## What you are asked to do
The stretch from the line with "R896, R898). -/" through the line with "inductive FieldOp" in the records below: write it out exactly, and nothing else.
——
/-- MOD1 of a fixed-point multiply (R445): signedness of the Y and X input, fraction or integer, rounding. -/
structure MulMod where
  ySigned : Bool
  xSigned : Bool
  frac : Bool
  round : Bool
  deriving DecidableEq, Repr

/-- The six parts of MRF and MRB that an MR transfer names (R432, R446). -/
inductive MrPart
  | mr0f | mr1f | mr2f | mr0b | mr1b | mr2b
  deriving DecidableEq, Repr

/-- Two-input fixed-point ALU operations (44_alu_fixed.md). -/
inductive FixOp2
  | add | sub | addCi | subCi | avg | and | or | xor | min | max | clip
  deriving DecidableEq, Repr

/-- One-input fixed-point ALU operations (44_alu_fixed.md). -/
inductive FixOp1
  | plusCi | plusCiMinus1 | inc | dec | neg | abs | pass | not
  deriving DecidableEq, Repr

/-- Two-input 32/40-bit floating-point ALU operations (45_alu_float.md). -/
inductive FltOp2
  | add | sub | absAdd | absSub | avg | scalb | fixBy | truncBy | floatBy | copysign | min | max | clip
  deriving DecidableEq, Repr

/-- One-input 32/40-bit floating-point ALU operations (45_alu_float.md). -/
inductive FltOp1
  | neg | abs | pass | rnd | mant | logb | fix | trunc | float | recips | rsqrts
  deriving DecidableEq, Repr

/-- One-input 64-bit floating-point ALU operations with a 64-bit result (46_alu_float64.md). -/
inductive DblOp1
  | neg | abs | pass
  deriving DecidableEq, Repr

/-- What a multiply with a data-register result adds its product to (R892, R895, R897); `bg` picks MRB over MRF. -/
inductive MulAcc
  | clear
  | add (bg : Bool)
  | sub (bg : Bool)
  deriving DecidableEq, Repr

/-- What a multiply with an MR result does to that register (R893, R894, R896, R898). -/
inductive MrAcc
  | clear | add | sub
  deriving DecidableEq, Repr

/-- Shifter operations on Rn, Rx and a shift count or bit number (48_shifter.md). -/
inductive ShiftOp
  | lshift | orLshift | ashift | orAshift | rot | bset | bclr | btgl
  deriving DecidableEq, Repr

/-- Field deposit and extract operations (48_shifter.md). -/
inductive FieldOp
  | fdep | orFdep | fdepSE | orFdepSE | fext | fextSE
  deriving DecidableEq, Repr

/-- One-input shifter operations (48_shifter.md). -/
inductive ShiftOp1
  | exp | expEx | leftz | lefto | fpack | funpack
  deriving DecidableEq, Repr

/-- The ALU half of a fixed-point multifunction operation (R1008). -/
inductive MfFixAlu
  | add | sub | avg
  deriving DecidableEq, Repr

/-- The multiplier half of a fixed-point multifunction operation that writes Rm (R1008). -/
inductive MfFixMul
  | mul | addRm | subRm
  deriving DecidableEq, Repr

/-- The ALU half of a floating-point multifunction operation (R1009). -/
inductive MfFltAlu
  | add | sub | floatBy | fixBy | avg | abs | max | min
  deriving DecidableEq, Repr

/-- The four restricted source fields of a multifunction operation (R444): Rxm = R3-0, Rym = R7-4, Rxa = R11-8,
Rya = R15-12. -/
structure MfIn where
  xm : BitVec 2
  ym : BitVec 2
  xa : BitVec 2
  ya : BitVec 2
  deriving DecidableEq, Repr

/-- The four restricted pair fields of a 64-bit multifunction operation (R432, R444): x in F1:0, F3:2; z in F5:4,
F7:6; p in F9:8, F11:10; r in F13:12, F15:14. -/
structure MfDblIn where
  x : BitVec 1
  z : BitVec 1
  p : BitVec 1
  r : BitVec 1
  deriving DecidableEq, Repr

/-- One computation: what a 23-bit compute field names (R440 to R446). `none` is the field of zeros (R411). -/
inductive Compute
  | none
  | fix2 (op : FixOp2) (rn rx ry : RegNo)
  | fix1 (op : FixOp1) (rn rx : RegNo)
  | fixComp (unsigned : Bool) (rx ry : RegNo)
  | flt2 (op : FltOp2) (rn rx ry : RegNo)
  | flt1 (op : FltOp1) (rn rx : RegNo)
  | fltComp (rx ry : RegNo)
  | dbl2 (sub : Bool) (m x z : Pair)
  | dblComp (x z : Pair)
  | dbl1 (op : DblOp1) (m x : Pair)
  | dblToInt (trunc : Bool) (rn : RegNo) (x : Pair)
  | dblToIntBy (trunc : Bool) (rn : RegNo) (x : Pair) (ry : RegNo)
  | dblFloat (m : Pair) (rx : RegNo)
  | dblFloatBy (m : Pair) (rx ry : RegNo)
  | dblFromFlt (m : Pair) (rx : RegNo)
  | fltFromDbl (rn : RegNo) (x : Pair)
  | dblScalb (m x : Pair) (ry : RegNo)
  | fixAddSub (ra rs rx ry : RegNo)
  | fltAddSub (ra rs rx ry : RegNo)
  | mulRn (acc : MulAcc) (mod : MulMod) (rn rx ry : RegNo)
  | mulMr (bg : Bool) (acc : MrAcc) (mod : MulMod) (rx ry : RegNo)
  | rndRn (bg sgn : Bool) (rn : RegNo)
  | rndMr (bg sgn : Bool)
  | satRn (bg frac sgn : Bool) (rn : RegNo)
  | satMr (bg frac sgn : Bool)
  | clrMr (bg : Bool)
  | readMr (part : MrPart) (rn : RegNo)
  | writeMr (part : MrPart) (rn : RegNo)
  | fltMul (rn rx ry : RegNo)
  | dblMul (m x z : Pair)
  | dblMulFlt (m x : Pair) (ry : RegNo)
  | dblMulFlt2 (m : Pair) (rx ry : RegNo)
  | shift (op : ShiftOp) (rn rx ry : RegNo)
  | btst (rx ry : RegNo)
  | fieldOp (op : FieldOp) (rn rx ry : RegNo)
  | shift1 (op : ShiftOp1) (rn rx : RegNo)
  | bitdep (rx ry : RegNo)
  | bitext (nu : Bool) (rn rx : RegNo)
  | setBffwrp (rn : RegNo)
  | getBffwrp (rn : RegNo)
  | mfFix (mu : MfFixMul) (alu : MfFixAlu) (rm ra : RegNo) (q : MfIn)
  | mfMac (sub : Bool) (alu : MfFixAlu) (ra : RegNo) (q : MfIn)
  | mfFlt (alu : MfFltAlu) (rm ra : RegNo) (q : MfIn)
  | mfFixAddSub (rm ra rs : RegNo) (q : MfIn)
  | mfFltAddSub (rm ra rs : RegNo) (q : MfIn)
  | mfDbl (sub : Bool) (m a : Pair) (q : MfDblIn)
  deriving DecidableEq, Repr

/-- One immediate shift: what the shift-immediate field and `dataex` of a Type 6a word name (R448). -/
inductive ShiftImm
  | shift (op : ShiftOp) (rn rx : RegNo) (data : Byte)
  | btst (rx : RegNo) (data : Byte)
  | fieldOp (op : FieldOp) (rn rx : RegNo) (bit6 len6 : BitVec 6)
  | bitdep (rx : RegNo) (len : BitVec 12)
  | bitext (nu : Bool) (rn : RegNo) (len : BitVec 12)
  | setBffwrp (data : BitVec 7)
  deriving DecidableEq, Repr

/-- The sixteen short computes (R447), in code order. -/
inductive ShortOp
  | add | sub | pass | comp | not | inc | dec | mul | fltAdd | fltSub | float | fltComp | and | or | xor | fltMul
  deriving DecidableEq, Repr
——
## Task response
/-- What a multiply with an MR result does to that register (R893, R894, R896, R898). -/
inductive MrAcc
  | clear | add | sub
  deriving DecidableEq, Repr

/-- Shifter operations on Rn, Rx and a shift count or bit number (48_shifter.md). -/
inductive ShiftOp
  | lshift | orLshift | ashift | orAshift | rot | bset | bclr | btgl
  deriving DecidableEq, Repr

/-- Field deposit and extract operations (48_shifter.md). -/
inductive FieldOp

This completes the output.